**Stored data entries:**
BEGIN

-- ==== Sys2Proof/Laws/State.lean ====
section
/-! SUPPORT. What each update of the device leaves as it was: one lemma per field and update, true by unfolding (plain updates) or by cases (updates that
choose). -/

namespace Sys2Proof.Machine

variable (d : Device)

@[simp] theorem Device.set_doms (o : Obj) (v : Nat) : (d.set o v).doms = d.doms := rfl
@[simp] theorem Device.set_now (o : Obj) (v : Nat) : (d.set o v).now = d.now := rfl
@[simp] theorem Device.set_free (o : Obj) (v : Nat) : (d.set o v).free = d.free := rfl
@[simp] theorem Device.set_out (o : Obj) (v : Nat) : (d.set o v).out = d.out := rfl
@[simp] theorem Device.set_phase (o : Obj) (v : Nat) : (d.set o v).phase = d.phase := rfl
@[simp] theorem Device.set_resources (o : Obj) (v : Nat) : (d.set o v).resources = d.resources := rfl
@[simp] theorem Device.set_deferred (o : Obj) (v : Nat) : (d.set o v).deferred = d.deferred := rfl
@[simp] theorem Device.set_eop (o : Obj) (v : Nat) : (d.set o v).eop = d.eop := rfl
@[simp] theorem Device.set_sched (o : Obj) (v : Nat) : (d.set o v).sched = d.sched := rfl
@[simp] theorem Device.set_fab (o : Obj) (v : Nat) : (d.set o v).fab = d.fab := rfl
@[simp] theorem Device.set_frm (o : Obj) (v : Nat) : (d.set o v).frm = d.frm := rfl
@[simp] theorem Device.set_rx (o : Obj) (v : Nat) : (d.set o v).rx = d.rx := rfl
@[simp] theorem Device.set_tx (o : Obj) (v : Nat) : (d.set o v).tx = d.tx := rfl
@[simp] theorem Device.set_fec (o : Obj) (v : Nat) : (d.set o v).fec = d.fec := rfl
@[simp] theorem Device.set_hub (o : Obj) (v : Nat) : (d.set o v).hub = d.hub := rfl
@[simp] theorem Device.set_pkt (o : Obj) (v : Nat) : (d.set o v).pkt = d.pkt := rfl
@[simp] theorem Device.set_itla (o : Obj) (v : Nat) : (d.set o v).itla = d.itla := rfl
@[simp] theorem Device.set_aspi (o : Obj) (v : Nat) : (d.set o v).aspi = d.aspi := rfl
@[simp] theorem Device.set_bias (o : Obj) (v : Nat) : (d.set o v).bias = d.bias := rfl
@[simp] theorem Device.set_store (o : Obj) (v : Nat) : (d.set o v).store = d.store := rfl
@[simp] theorem Device.set_twin (o : Obj) (v : Nat) : (d.set o v).twin = d.twin := rfl
@[simp] theorem Device.set_mem (o : Obj) (v : Nat) : (d.set o v).mem = d.mem := rfl
@[simp] theorem Device.set_tim (o : Obj) (v : Nat) : (d.set o v).tim = d.tim := rfl
@[simp] theorem Device.set_sec (o : Obj) (v : Nat) : (d.set o v).sec = d.sec := rfl
@[simp] theorem Device.set_lane (o : Obj) (v : Nat) : (d.set o v).lane = d.lane := rfl
@[simp] theorem Device.set_mon (o : Obj) (v : Nat) : (d.set o v).mon = d.mon := rfl
@[simp] theorem Device.set_cal (o : Obj) (v : Nat) : (d.set o v).cal = d.cal := rfl
@[simp] theorem Device.set_tel (o : Obj) (v : Nat) : (d.set o v).tel = d.tel := rfl
@[simp] theorem Device.set_pwr (o : Obj) (v : Nat) : (d.set o v).pwr = d.pwr := rfl
@[simp] theorem Device.set_jtag (o : Obj) (v : Nat) : (d.set o v).jtag = d.jtag := rfl

@[simp] theorem Device.setI_doms (o : Obj) (v : Int) : (d.setI o v).doms = d.doms := rfl
@[simp] theorem Device.setI_now (o : Obj) (v : Int) : (d.setI o v).now = d.now := rfl
@[simp] theorem Device.setI_free (o : Obj) (v : Int) : (d.setI o v).free = d.free := rfl
@[simp] theorem Device.setI_out (o : Obj) (v : Int) : (d.setI o v).out = d.out := rfl
@[simp] theorem Device.setI_phase (o : Obj) (v : Int) : (d.setI o v).phase = d.phase := rfl
@[simp] theorem Device.setI_resources (o : Obj) (v : Int) : (d.setI o v).resources = d.resources := rfl
@[simp] theorem Device.setI_deferred (o : Obj) (v : Int) : (d.setI o v).deferred = d.deferred := rfl
@[simp] theorem Device.setI_eop (o : Obj) (v : Int) : (d.setI o v).eop = d.eop := rfl
@[simp] theorem Device.setI_sched (o : Obj) (v : Int) : (d.setI o v).sched = d.sched := rfl
@[simp] theorem Device.setI_fab (o : Obj) (v : Int) : (d.setI o v).fab = d.fab := rfl
@[simp] theorem Device.setI_frm (o : Obj) (v : Int) : (d.setI o v).frm = d.frm := rfl
@[simp] theorem Device.setI_rx (o : Obj) (v : Int) : (d.setI o v).rx = d.rx := rfl
@[simp] theorem Device.setI_tx (o : Obj) (v : Int) : (d.setI o v).tx = d.tx := rfl
@[simp] theorem Device.setI_fec (o : Obj) (v : Int) : (d.setI o v).fec = d.fec := rfl
@[simp] theorem Device.setI_hub (o : Obj) (v : Int) : (d.setI o v).hub = d.hub := rfl
@[simp] theorem Device.setI_pkt (o : Obj) (v : Int) : (d.setI o v).pkt = d.pkt := rfl
@[simp] theorem Device.setI_itla (o : Obj) (v : Int) : (d.setI o v).itla = d.itla := rfl
@[simp] theorem Device.setI_aspi (o : Obj) (v : Int) : (d.setI o v).aspi = d.aspi := rfl
@[simp] theorem Device.setI_bias (o : Obj) (v : Int) : (d.setI o v).bias = d.bias := rfl
@[simp] theorem Device.setI_store (o : Obj) (v : Int) : (d.setI o v).store = d.store := rfl
@[simp] theorem Device.setI_twin (o : Obj) (v : Int) : (d.setI o v).twin = d.twin := rfl
@[simp] theorem Device.setI_mem (o : Obj) (v : Int) : (d.setI o v).mem = d.mem := rfl
@[simp] theorem Device.setI_tim (o : Obj) (v : Int) : (d.setI o v).tim = d.tim := rfl
@[simp] theorem Device.setI_sec (o : Obj) (v : Int) : (d.setI o v).sec = d.sec := rfl
@[simp] theorem Device.setI_lane (o : Obj) (v : Int) : (d.setI o v).lane = d.lane := rfl
@[simp] theorem Device.setI_mon (o : Obj) (v : Int) : (d.setI o v).mon = d.mon := rfl
@[simp] theorem Device.setI_cal (o : Obj) (v : Int) : (d.setI o v).cal = d.cal := rfl
@[simp] theorem Device.setI_tel (o : Obj) (v : Int) : (d.setI o v).tel = d.tel := rfl
@[simp] theorem Device.setI_pwr (o : Obj) (v : Int) : (d.setI o v).pwr = d.pwr := rfl
@[simp] theorem Device.setI_jtag (o : Obj) (v : Int) : (d.setI o v).jtag = d.jtag := rfl

@[simp] theorem Device.setBit_doms (o : Obj) (k : Nat) (b : Bool) : (d.setBit o k b).doms = d.doms := rfl
@[simp] theorem Device.setBit_now (o : Obj) (k : Nat) (b : Bool) : (d.setBit o k b).now = d.now := rfl
@[simp] theorem Device.setBit_free (o : Obj) (k : Nat) (b : Bool) : (d.setBit o k b).free = d.free := rfl
@[simp] theorem Device.setBit_out (o : Obj) (k : Nat) (b : Bool) : (d.setBit o k b).out = d.out := rfl
@[simp] theorem Device.setBit_phase (o : Obj) (k : Nat) (b : Bool) : (d.setBit o k b).phase = d.phase := rfl
@[simp] theorem Device.setBit_resources (o : Obj) (k : Nat) (b : Bool) : (d.setBit o k b).resources = d.resources := rfl
@[simp] theorem Device.setBit_deferred (o : Obj) (k : Nat) (b : Bool) : (d.setBit o k b).deferred = d.deferred := rfl
@[simp] theorem Device.setBit_eop (o : Obj) (k : Nat) (b : Bool) : (d.setBit o k b).eop = d.eop := rfl
@[simp] theorem Device.setBit_sched (o : Obj) (k : Nat) (b : Bool) : (d.setBit o k b).sched = d.sched := rfl
@[simp] theorem Device.setBit_fab (o : Obj) (k : Nat) (b : Bool) : (d.setBit o k b).fab = d.fab := rfl
@[simp] theorem Device.setBit_frm (o : Obj) (k : Nat) (b : Bool) : (d.setBit o k b).frm = d.frm := rfl
@[simp] theorem Device.setBit_rx (o : Obj) (k : Nat) (b : Bool) : (d.setBit o k b).rx = d.rx := rfl
@[simp] theorem Device.setBit_tx (o : Obj) (k : Nat) (b : Bool) : (d.setBit o k b).tx = d.tx := rfl
@[simp] theorem Device.setBit_fec (o : Obj) (k : Nat) (b : Bool) : (d.setBit o k b).fec = d.fec := rfl
@[simp] theorem Device.setBit_hub (o : Obj) (k : Nat) (b : Bool) : (d.setBit o k b).hub = d.hub := rfl
@[simp] theorem Device.setBit_pkt (o : Obj) (k : Nat) (b : Bool) : (d.setBit o k b).pkt = d.pkt := rfl
@[simp] theorem Device.setBit_itla (o : Obj) (k : Nat) (b : Bool) : (d.setBit o k b).itla = d.itla := rfl
@[simp] theorem Device.setBit_aspi (o : Obj) (k : Nat) (b : Bool) : (d.setBit o k b).aspi = d.aspi := rfl
@[simp] theorem Device.setBit_bias (o : Obj) (k : Nat) (b : Bool) : (d.setBit o k b).bias = d.bias := rfl
@[simp] theorem Device.setBit_store (o : Obj) (k : Nat) (b : Bool) : (d.setBit o k b).store = d.store := rfl
@[simp] theorem Device.setBit_twin (o : Obj) (k : Nat) (b : Bool) : (d.setBit o k b).twin = d.twin := rfl
@[simp] theorem Device.setBit_mem (o : Obj) (k : Nat) (b : Bool) : (d.setBit o k b).mem = d.mem := rfl
@[simp] theorem Device.setBit_tim (o : Obj) (k : Nat) (b : Bool) : (d.setBit o k b).tim = d.tim := rfl
@[simp] theorem Device.setBit_sec (o : Obj) (k : Nat) (b : Bool) : (d.setBit o k b).sec = d.sec := rfl
@[simp] theorem Device.setBit_lane (o : Obj) (k : Nat) (b : Bool) : (d.setBit o k b).lane = d.lane := rfl
@[simp] theorem Device.setBit_mon (o : Obj) (k : Nat) (b : Bool) : (d.setBit o k b).mon = d.mon := rfl
@[simp] theorem Device.setBit_cal (o : Obj) (k : Nat) (b : Bool) : (d.setBit o k b).cal = d.cal := rfl
@[simp] theorem Device.setBit_tel (o : Obj) (k : Nat) (b : Bool) : (d.setBit o k b).tel = d.tel := rfl
@[simp] theorem Device.setBit_pwr (o : Obj) (k : Nat) (b : Bool) : (d.setBit o k b).pwr = d.pwr := rfl
@[simp] theorem Device.setBit_jtag (o : Obj) (k : Nat) (b : Bool) : (d.setBit o k b).jtag = d.jtag := rfl

@[simp] theorem Device.setDom_dict (r : Nat) (bs : List Nat) : (d.setDom r bs).dict = d.dict := rfl
@[simp] theorem Device.setDom_now (r : Nat) (bs : List Nat) : (d.setDom r bs).now = d.now := rfl
@[simp] theorem Device.setDom_free (r : Nat) (bs : List Nat) : (d.setDom r bs).free = d.free := rfl
@[simp] theorem Device.setDom_out (r : Nat) (bs : List Nat) : (d.setDom r bs).out = d.out := rfl
@[simp] theorem Device.setDom_phase (r : Nat) (bs : List Nat) : (d.setDom r bs).phase = d.phase := rfl
@[simp] theorem Device.setDom_resources (r : Nat) (bs : List Nat) : (d.setDom r bs).resources = d.resources := rfl
@[simp] theorem Device.setDom_deferred (r : Nat) (bs : List Nat) : (d.setDom r bs).deferred = d.deferred := rfl
@[simp] theorem Device.setDom_eop (r : Nat) (bs : List Nat) : (d.setDom r bs).eop = d.eop := rfl
@[simp] theorem Device.setDom_sched (r : Nat) (bs : List Nat) : (d.setDom r bs).sched = d.sched := rfl
@[simp] theorem Device.setDom_fab (r : Nat) (bs : List Nat) : (d.setDom r bs).fab = d.fab := rfl
@[simp] theorem Device.setDom_frm (r : Nat) (bs : List Nat) : (d.setDom r bs).frm = d.frm := rfl
@[simp] theorem Device.setDom_rx (r : Nat) (bs : List Nat) : (d.setDom r bs).rx = d.rx := rfl
@[simp] theorem Device.setDom_tx (r : Nat) (bs : List Nat) : (d.setDom r bs).tx = d.tx := rfl
@[simp] theorem Device.setDom_fec (r : Nat) (bs : List Nat) : (d.setDom r bs).fec = d.fec := rfl
@[simp] theorem Device.setDom_hub (r : Nat) (bs : List Nat) : (d.setDom r bs).hub = d.hub := rfl
@[simp] theorem Device.setDom_pkt (r : Nat) (bs : List Nat) : (d.setDom r bs).pkt = d.pkt := rfl
@[simp] theorem Device.setDom_itla (r : Nat) (bs : List Nat) : (d.setDom r bs).itla = d.itla := rfl
@[simp] theorem Device.setDom_aspi (r : Nat) (bs : List Nat) : (d.setDom r bs).aspi = d.aspi := rfl
@[simp] theorem Device.setDom_bias (r : Nat) (bs : List Nat) : (d.setDom r bs).bias = d.bias := rfl
@[simp] theorem Device.setDom_store (r : Nat) (bs : List Nat) : (d.setDom r bs).store = d.store := rfl
@[simp] theorem Device.setDom_twin (r : Nat) (bs : List Nat) : (d.setDom r bs).twin = d.twin := rfl
@[simp] theorem Device.setDom_mem (r : Nat) (bs : List Nat) : (d.setDom r bs).mem = d.mem := rfl
@[simp] theorem Device.setDom_tim (r : Nat) (bs : List Nat) : (d.setDom r bs).tim = d.tim := rfl
@[simp] theorem Device.setDom_sec (r : Nat) (bs : List Nat) : (d.setDom r bs).sec = d.sec := rfl
@[simp] theorem Device.setDom_lane (r : Nat) (bs : List Nat) : (d.setDom r bs).lane = d.lane := rfl
@[simp] theorem Device.setDom_mon (r : Nat) (bs : List Nat) : (d.setDom r bs).mon = d.mon := rfl
@[simp] theorem Device.setDom_cal (r : Nat) (bs : List Nat) : (d.setDom r bs).cal = d.cal := rfl
@[simp] theorem Device.setDom_tel (r : Nat) (bs : List Nat) : (d.setDom r bs).tel = d.tel := rfl
@[simp] theorem Device.setDom_pwr (r : Nat) (bs : List Nat) : (d.setDom r bs).pwr = d.pwr := rfl
@[simp] theorem Device.setDom_jtag (r : Nat) (bs : List Nat) : (d.setDom r bs).jtag = d.jtag := rfl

END

The answer is the lines above between the line holding "bs).hub = d.hub := rfl" and the line holding "bs).tel = d.tel := rfl", inclusive, each written out exactly, and no others.

**Problem solution:**
@[simp] theorem Device.setDom_hub (r : Nat) (bs : List Nat) : (d.setDom r bs).hub = d.hub := rfl
@[simp] theorem Device.setDom_pkt (r : Nat) (bs : List Nat) : (d.setDom r bs).pkt = d.pkt := rfl
@[simp] theorem Device.setDom_itla (r : Nat) (bs : List Nat) : (d.setDom r bs).itla = d.itla := rfl
@[simp] theorem Device.setDom_aspi (r : Nat) (bs : List Nat) : (d.setDom r bs).aspi = d.aspi := rfl
@[simp] theorem Device.setDom_bias (r : Nat) (bs : List Nat) : (d.setDom r bs).bias = d.bias := rfl
@[simp] theorem Device.setDom_store (r : Nat) (bs : List Nat) : (d.setDom r bs).store = d.store := rfl
@[simp] theorem Device.setDom_twin (r : Nat) (bs : List Nat) : (d.setDom r bs).twin = d.twin := rfl
@[simp] theorem Device.setDom_mem (r : Nat) (bs : List Nat) : (d.setDom r bs).mem = d.mem := rfl
@[simp] theorem Device.setDom_tim (r : Nat) (bs : List Nat) : (d.setDom r bs).tim = d.tim := rfl
@[simp] theorem Device.setDom_sec (r : Nat) (bs : List Nat) : (d.setDom r bs).sec = d.sec := rfl
@[simp] theorem Device.setDom_lane (r : Nat) (bs : List Nat) : (d.setDom r bs).lane = d.lane := rfl
@[simp] theorem Device.setDom_mon (r : Nat) (bs : List Nat) : (d.setDom r bs).mon = d.mon := rfl
@[simp] theorem Device.setDom_cal (r : Nat) (bs : List Nat) : (d.setDom r bs).cal = d.cal := rfl
@[simp] theorem Device.setDom_tel (r : Nat) (bs : List Nat) : (d.setDom r bs).tel = d.tel := rfl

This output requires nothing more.